RECORDS FOR THIS EXERCISE:
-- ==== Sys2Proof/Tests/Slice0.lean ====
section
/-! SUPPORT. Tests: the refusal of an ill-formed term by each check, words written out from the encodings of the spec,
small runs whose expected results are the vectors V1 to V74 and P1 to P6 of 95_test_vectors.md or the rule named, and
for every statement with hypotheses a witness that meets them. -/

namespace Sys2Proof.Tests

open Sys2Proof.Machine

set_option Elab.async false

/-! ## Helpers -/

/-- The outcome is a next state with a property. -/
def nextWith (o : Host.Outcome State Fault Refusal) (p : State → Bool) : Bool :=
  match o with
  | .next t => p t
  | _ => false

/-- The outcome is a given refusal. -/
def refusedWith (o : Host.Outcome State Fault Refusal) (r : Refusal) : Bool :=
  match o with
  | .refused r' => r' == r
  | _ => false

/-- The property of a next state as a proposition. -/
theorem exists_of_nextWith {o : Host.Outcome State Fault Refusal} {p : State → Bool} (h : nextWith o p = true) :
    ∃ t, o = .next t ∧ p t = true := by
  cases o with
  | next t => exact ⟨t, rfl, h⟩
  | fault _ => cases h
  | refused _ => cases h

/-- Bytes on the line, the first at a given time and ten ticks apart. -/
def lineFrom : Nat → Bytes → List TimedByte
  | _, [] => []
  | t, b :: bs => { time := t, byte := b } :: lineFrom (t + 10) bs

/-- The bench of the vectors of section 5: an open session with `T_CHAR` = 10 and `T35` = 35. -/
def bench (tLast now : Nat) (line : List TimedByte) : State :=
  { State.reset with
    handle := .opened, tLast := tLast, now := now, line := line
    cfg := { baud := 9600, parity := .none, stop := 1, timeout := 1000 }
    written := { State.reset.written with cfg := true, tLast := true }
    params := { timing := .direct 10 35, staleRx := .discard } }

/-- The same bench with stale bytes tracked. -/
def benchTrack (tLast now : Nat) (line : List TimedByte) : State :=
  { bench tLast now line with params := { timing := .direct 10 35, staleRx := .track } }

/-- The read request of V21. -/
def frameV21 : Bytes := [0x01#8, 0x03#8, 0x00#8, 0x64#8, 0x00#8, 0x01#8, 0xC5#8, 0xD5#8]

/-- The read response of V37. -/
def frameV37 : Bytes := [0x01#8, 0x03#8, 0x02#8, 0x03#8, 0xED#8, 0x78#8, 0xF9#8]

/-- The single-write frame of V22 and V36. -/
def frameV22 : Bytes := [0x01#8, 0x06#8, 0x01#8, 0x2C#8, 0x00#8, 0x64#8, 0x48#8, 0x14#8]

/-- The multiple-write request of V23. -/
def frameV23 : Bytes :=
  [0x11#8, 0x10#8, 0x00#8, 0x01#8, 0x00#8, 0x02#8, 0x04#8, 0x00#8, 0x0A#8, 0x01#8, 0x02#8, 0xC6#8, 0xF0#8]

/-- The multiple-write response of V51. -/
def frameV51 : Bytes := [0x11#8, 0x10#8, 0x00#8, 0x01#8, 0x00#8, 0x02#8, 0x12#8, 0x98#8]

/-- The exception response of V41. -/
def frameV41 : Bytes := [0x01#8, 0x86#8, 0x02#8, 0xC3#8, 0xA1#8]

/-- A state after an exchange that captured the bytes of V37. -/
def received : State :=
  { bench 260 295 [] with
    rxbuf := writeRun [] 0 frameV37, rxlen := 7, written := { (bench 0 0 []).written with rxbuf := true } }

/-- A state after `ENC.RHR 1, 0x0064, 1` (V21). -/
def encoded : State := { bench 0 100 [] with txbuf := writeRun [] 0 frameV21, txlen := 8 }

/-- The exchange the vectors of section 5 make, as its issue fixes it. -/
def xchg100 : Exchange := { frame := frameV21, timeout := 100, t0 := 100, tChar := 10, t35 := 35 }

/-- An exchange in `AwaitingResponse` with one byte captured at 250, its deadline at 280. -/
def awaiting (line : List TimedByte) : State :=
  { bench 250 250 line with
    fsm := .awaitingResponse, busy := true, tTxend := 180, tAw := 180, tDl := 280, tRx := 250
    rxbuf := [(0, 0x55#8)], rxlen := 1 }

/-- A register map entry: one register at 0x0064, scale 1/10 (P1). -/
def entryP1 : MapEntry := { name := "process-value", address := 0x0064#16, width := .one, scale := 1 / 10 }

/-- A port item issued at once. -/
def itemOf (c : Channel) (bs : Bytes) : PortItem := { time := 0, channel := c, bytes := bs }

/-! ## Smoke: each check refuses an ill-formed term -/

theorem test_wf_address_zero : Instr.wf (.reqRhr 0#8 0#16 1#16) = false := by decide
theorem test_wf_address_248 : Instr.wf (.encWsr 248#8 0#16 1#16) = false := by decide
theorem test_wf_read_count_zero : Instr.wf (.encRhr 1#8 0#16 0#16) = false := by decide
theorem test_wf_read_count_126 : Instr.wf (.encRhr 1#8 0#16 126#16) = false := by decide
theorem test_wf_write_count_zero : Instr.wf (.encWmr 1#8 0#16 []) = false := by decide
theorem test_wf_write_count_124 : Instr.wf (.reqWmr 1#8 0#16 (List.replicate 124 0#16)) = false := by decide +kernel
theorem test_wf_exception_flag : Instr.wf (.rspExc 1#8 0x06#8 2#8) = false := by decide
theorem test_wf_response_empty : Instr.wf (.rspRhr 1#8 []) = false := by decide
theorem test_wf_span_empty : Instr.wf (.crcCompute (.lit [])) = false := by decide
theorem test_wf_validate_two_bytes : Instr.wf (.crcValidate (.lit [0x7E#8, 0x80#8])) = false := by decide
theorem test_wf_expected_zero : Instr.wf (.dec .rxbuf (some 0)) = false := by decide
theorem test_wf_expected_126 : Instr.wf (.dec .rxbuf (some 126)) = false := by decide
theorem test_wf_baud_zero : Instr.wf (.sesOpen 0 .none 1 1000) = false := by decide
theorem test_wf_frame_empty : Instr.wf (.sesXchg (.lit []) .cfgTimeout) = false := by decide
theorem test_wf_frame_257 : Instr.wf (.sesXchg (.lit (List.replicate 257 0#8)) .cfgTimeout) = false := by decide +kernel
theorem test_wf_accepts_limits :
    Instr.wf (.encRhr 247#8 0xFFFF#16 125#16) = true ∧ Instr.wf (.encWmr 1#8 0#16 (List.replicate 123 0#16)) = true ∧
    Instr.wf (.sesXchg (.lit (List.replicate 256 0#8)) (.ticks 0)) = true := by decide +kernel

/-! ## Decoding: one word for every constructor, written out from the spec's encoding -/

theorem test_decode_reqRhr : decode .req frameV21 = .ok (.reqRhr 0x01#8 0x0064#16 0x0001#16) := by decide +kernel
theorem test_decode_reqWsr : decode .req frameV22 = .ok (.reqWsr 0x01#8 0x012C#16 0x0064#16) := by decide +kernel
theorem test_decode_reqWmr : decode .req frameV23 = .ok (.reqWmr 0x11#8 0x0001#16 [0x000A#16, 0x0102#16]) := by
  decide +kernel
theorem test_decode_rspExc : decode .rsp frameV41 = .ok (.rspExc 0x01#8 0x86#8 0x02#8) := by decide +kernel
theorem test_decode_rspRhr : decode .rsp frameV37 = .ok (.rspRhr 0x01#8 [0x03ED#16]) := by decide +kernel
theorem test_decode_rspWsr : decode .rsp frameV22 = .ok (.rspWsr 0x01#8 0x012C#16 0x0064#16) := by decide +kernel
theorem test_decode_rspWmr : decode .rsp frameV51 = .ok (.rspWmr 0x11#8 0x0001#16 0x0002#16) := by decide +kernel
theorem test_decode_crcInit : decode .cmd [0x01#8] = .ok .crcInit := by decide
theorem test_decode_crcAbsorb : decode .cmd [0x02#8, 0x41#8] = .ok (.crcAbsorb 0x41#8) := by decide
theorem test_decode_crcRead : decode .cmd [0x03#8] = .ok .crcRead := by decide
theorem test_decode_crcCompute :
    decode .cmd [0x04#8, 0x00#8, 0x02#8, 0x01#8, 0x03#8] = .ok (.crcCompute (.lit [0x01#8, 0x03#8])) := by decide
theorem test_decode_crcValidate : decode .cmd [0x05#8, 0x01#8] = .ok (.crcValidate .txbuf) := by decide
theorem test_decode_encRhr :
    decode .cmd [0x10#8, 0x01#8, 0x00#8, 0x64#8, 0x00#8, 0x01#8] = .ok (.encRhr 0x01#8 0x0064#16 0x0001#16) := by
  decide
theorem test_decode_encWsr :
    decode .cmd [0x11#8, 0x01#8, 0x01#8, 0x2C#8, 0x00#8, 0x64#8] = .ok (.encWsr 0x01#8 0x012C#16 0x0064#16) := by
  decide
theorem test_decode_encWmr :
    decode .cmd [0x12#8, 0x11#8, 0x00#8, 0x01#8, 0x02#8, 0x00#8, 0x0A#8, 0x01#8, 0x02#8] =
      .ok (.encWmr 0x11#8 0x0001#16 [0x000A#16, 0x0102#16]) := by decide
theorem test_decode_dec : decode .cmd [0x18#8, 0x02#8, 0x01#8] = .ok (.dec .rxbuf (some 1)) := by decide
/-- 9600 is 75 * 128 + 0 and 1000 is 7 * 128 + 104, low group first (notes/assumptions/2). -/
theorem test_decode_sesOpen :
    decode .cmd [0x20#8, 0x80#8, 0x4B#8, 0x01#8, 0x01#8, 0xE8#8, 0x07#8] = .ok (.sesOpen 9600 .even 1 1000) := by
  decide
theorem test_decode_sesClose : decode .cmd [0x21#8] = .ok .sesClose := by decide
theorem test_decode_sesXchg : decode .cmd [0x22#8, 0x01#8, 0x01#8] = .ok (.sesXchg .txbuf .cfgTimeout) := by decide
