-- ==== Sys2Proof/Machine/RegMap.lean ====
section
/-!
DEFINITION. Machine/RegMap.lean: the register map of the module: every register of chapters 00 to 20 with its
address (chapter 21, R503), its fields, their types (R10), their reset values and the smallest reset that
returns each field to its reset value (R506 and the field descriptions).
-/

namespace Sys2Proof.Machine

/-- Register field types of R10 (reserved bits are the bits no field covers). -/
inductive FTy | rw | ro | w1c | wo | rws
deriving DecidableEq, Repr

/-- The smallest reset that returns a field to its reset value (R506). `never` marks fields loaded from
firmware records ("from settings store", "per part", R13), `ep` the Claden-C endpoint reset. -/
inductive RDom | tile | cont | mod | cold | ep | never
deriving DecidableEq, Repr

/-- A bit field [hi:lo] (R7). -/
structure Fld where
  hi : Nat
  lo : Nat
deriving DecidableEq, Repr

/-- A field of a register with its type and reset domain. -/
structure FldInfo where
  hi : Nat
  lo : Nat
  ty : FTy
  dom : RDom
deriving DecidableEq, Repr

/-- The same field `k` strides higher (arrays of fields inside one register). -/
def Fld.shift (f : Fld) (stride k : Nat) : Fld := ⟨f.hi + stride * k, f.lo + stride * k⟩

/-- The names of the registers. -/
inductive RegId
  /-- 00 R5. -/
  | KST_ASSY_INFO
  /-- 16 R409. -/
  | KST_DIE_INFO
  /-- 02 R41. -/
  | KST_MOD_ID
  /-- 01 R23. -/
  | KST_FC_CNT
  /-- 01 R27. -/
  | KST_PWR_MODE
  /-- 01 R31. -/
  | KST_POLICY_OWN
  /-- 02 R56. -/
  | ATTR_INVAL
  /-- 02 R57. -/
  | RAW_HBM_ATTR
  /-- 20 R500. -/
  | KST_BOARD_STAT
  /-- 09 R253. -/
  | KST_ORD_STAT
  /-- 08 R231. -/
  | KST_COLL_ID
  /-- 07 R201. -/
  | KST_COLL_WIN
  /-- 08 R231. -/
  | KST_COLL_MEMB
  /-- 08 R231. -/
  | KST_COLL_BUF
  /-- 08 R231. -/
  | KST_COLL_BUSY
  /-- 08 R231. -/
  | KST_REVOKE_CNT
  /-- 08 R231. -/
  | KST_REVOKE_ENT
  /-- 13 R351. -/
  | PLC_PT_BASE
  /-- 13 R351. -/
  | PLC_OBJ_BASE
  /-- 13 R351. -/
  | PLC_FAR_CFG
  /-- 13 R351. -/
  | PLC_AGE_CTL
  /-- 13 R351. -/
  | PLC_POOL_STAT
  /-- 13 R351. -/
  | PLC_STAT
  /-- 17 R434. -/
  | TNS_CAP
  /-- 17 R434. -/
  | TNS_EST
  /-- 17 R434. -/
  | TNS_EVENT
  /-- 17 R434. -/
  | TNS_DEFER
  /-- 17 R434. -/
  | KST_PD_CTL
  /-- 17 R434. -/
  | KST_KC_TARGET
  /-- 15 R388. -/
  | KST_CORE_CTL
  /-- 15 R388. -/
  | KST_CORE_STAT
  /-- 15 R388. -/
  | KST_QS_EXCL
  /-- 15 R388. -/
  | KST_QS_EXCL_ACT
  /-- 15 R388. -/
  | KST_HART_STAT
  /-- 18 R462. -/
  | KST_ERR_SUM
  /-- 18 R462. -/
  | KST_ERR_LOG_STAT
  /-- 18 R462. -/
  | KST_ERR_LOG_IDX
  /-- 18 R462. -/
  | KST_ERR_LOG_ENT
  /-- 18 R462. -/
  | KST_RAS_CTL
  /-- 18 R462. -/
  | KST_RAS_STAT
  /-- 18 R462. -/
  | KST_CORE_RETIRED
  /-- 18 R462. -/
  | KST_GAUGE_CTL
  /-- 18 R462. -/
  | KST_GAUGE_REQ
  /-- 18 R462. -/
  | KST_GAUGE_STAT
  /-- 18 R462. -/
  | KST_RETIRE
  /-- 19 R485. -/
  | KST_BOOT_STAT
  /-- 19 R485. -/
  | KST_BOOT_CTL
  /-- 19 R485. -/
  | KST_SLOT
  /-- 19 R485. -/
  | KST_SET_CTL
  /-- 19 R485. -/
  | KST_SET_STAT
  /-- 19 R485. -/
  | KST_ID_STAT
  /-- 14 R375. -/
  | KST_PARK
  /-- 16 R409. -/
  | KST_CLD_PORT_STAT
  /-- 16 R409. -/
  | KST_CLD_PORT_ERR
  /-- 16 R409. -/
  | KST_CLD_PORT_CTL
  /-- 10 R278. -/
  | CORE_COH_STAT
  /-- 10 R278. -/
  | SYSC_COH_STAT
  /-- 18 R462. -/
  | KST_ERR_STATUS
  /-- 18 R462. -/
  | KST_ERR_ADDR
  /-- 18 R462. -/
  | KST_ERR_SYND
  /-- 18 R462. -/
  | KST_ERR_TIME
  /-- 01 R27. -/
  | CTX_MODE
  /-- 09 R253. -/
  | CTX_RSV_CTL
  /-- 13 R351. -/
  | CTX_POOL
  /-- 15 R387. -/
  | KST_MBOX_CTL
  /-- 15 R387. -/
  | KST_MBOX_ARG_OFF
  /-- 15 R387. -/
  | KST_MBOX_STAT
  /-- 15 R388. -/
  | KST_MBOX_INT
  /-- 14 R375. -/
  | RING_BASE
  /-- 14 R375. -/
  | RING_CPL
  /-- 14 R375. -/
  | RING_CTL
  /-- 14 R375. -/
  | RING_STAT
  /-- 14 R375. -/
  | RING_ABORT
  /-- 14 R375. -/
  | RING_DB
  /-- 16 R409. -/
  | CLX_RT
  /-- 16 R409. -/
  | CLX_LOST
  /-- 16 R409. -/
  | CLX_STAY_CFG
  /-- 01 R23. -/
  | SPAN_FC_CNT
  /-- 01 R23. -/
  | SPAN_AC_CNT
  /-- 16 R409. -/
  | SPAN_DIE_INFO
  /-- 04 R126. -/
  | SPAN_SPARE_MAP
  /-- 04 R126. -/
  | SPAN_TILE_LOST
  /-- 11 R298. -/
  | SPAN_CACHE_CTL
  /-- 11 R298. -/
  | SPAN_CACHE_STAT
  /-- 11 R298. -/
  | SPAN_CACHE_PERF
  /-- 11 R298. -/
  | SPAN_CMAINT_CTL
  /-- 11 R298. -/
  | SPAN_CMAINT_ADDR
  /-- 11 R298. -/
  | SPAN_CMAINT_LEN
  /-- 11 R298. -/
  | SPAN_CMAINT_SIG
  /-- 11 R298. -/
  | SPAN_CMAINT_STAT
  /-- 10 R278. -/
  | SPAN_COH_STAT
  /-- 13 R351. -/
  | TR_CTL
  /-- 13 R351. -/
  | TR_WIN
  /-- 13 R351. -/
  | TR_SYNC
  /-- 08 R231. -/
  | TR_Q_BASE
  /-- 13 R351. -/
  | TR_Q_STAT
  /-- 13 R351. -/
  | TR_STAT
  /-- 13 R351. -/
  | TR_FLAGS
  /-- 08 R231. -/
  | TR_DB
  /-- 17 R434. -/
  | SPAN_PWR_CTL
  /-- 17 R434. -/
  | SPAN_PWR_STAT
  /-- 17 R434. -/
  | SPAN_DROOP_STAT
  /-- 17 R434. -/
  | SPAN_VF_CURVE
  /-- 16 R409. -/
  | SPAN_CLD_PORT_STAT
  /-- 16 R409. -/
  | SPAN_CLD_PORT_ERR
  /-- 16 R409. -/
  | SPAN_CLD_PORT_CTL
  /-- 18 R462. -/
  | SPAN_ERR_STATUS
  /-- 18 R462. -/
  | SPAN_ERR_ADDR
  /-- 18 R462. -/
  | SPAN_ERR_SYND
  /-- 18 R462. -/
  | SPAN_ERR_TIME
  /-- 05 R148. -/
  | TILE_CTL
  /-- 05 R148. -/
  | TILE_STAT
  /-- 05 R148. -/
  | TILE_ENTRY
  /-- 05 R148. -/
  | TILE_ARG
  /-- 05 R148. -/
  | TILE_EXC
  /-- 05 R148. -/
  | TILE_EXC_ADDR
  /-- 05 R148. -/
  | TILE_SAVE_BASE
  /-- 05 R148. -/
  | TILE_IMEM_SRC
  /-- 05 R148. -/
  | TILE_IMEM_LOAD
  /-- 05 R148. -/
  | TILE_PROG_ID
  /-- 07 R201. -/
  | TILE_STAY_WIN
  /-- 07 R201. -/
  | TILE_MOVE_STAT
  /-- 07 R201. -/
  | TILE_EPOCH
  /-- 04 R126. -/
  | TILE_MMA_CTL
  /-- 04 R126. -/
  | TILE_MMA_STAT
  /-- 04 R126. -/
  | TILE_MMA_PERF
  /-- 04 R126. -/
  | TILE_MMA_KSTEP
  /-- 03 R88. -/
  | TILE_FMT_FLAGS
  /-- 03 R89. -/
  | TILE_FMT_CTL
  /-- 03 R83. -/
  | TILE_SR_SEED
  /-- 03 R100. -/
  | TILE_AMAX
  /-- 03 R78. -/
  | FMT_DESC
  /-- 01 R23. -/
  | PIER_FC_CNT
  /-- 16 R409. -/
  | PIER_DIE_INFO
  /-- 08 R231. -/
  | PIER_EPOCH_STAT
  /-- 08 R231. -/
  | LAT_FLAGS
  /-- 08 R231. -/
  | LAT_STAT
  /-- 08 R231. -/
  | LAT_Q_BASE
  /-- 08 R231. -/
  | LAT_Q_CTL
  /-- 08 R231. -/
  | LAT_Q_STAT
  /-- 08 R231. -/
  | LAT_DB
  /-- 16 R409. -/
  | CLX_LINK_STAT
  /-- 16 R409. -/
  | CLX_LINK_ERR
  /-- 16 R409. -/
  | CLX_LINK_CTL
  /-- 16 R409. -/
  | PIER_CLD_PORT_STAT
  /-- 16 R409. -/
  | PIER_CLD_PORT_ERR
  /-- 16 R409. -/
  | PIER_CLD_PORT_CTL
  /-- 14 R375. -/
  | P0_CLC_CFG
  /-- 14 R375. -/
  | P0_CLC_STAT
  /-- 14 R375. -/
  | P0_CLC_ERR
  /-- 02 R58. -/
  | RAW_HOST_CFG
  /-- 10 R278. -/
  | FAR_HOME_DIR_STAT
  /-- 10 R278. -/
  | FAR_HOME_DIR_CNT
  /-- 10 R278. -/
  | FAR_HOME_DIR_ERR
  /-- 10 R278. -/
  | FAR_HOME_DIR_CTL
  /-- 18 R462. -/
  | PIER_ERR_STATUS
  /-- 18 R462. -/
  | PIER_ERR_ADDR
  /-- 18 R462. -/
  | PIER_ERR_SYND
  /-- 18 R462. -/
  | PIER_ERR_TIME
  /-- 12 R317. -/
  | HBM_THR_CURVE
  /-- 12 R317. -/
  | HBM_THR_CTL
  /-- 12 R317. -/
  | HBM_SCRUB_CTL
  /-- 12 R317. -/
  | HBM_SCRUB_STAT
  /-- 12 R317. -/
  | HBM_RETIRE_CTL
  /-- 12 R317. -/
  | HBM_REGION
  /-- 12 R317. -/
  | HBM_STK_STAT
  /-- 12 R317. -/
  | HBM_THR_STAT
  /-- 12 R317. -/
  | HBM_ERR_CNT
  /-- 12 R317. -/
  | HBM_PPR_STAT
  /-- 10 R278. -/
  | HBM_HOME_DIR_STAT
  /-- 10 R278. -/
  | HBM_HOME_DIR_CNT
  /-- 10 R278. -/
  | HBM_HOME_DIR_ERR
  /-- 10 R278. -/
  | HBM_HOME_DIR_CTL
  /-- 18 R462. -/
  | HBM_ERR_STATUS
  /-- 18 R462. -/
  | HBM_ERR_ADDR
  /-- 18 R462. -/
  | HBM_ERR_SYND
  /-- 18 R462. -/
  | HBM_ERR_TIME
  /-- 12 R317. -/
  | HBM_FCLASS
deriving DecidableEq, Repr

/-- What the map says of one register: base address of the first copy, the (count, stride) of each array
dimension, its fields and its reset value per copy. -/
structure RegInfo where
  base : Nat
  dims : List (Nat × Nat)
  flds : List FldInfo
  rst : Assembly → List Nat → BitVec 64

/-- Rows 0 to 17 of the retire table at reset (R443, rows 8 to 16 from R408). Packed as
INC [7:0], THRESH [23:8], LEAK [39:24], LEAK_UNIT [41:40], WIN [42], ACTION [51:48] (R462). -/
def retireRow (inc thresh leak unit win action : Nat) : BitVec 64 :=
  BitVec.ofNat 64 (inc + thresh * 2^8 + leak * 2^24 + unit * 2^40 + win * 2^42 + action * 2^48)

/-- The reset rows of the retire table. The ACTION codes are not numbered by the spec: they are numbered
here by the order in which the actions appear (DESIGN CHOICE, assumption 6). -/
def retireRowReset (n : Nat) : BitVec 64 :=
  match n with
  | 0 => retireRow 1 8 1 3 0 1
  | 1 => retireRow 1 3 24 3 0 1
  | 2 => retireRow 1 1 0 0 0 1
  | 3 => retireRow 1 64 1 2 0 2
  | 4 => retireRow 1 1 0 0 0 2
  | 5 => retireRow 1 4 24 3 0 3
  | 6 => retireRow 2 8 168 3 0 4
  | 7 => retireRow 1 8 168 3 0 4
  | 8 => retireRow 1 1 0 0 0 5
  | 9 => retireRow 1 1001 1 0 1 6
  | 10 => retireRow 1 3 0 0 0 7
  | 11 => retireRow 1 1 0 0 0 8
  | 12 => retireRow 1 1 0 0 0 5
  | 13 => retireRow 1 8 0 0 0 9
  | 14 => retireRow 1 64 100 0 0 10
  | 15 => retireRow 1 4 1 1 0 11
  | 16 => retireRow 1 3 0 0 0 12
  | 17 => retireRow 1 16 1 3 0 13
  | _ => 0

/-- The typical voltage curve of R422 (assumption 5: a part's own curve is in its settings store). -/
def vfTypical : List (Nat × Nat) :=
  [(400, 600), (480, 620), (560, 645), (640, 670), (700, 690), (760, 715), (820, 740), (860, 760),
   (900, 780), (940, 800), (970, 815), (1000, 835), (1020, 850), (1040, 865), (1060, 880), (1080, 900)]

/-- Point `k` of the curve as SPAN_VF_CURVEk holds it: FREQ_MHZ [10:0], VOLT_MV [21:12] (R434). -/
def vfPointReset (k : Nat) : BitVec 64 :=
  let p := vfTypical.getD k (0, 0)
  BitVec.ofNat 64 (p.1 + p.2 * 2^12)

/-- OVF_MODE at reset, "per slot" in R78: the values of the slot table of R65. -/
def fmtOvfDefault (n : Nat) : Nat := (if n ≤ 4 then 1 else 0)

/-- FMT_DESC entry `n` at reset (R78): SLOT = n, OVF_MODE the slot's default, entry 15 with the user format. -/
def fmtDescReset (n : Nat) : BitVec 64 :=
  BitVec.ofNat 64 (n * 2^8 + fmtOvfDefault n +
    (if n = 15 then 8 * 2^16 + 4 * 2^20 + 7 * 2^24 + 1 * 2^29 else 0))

WHAT YOU NEED TO DO: Write down only the number of lines that contain the string "structure" in the listing.

ANSWER SECTION: 3